Step 6: Save the Eval Set
Click Save. Your eval set is stored and ready to run.
How to Run an Eval Set
- Open your eval set from the Custom Eval page.
- Click Run Eval.
- What happens: The system sends every test case prompt to the agent, collects the responses, and scores each one against your selected metrics.
- How long it takes: Depends on the number of test cases and the agent's response time. A 10-case eval set typically takes 1–3 minutes.
Viewing Results
Results appear in the Run History panel:


Overall Score:
- A summary score (typically 0–1 or 0–100 depending on the metric) showing how well the agent performed across all test cases.
- Displayed with a progress bar for visual clarity.
Per-Case Breakdown: Click any run to see individual results:
| Column | What It Shows |
|---|---|
| Test Case | The prompt that was sent |
| Agent Response | What the agent actually replied |
| Expected Answer | Your golden answer (if provided) |
| Score | The metric score for this specific test case |
| Pass/Fail | Whether the score meets the threshold |
Understanding Your Scores
| Score Range | Quality Level | What to Do |
|---|---|---|
| 0.9–1.0 (or 90–100) | Excellent | Your agent handles these cases well. Consider adding harder test cases. |
| 0.7–0.9 (or 70–90) | Good | Solid performance with room for improvement. Review the lower-scoring cases. |
| 0.5–0.7 (or 50–70) | Needs Improvement | Significant quality gaps. Analyze which cases failed and why. |
| Below 0.5 (or below 50) | Poor | The agent is struggling with these cases. Review the system prompt and agent configuration. |
Common Use Cases
| Scenario | How to Set It Up |
|---|---|
| "I want to test if my FAQ bot gives correct answers" | Create test cases with FAQ questions and expected answers. Use response_match_score or final_response_match_v2. |
| "I want to check if responses are coherent and well-written" | Create test cases with various prompts (no expected answers needed). Use coherence + fluency. |
| "I want to ensure my agent doesn't hallucinate" | Create test cases with factual questions. Use groundedness + hallucinations_v1. |
| "I want to verify my agent uses tools correctly" | Create test cases that require tool use. Use tool_trajectory_avg_score. |
| "I changed my agent's prompt and want to check for regressions" | Re-run your existing eval set and compare the new scores against previous runs in the history. |
Tips for Beginners
- Start with 5–10 test cases — Cover the most common and most important use cases for your agent.
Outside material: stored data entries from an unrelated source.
-- ==== Sys2Proof/Syntax.lean ====
section
/-!
DEFINITION. Sys2Proof/Syntax.lean: the commands of the module, one constructor per row of the table of operations. A
core instruction carries the core that issues it and its whole 64-bit word (R162); a host command carries the submission ring it
is consumed from, in which its packet lies (R433, R437); an event carries what the hardware or a sender of it decides.
-/
namespace Sys2Proof

/-- A lottery draw (R257): the die, the instance numbered as for ARB_SEED_i (R260), and the slots that ask with the class
each request carries. -/
structure Draw where
  d : DieId
  inst : BitVec 9
  asking : List (BitVec 9 × BitVec 2)
  deriving DecidableEq, Repr

/-- A block of a stream ring that goes on (R217): its place among those in flight, and the draws of the clocks before it. -/
structure BlockStep where
  i : BitVec 12
  draws : List Draw
  deriving DecidableEq, Repr

/-- A received Dziari or twin frame (R349, R377): the fields of its header but the type, which its row gives, the source MAC
address, and its payload. -/
structure Frame where
  flags : BitVec 8
  chan : BitVec 6
  group : BitVec 4
  psn : BitVec 32
  apsn : BitVec 32
  srank : BitVec 16
  tag : BitVec 16
  rsn : BitVec 32
  seg : BitVec 32
  cgrant : BitVec 16
  attempt : BitVec 3
  epoch : BitVec 32
  src : BitVec 48
  data : List Byte
  deriving DecidableEq, Repr


/-- What firmware reads at a tick (R398, R401, R402, R408), averaged or summed over the last tick: input voltage in mV, current in
10 mA, input and output power in W, power of the loads that are not regions in W, input energy in mJ, each region's energy in
tokens, the latest readings of the sensors in 1/16 °C, die × 64 + sensor, and the cores whose engines have reported HW_ERROR since the
last tick (R284). -/
structure Telemetry where
  volts : BitVec 16
  amps : BitVec 16
  watts : BitVec 16
  out : BitVec 16
  other : BitVec 16
  energy : BitVec 32
  regions : List (BitVec 16)
  temps : List (BitVec 16)
  hwErr : List (BitVec 10) := []
  deriving DecidableEq, Repr

/-- Who writes a register (R10, R423, R525): the host through BAR0, firmware, or a board controller over the SMBus, whose packet
error code is right or not. -/
inductive Writer
  | host | firmware | smbus (pec : Bool)
  deriving DecidableEq, Repr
- Include both easy and hard cases — Easy cases verify basic functionality; hard cases reveal the agent's limits.
- Use multiple metrics — Don't rely on a single metric. Use a combination (e.g., response_match + coherence + safety) for a complete picture.
- Re-run after changes — Every time you update your agent's system prompt, re-run your eval set to check for regressions.
- Grow your eval set over time — When you find a bug in production, add it as a new test case to prevent regressions.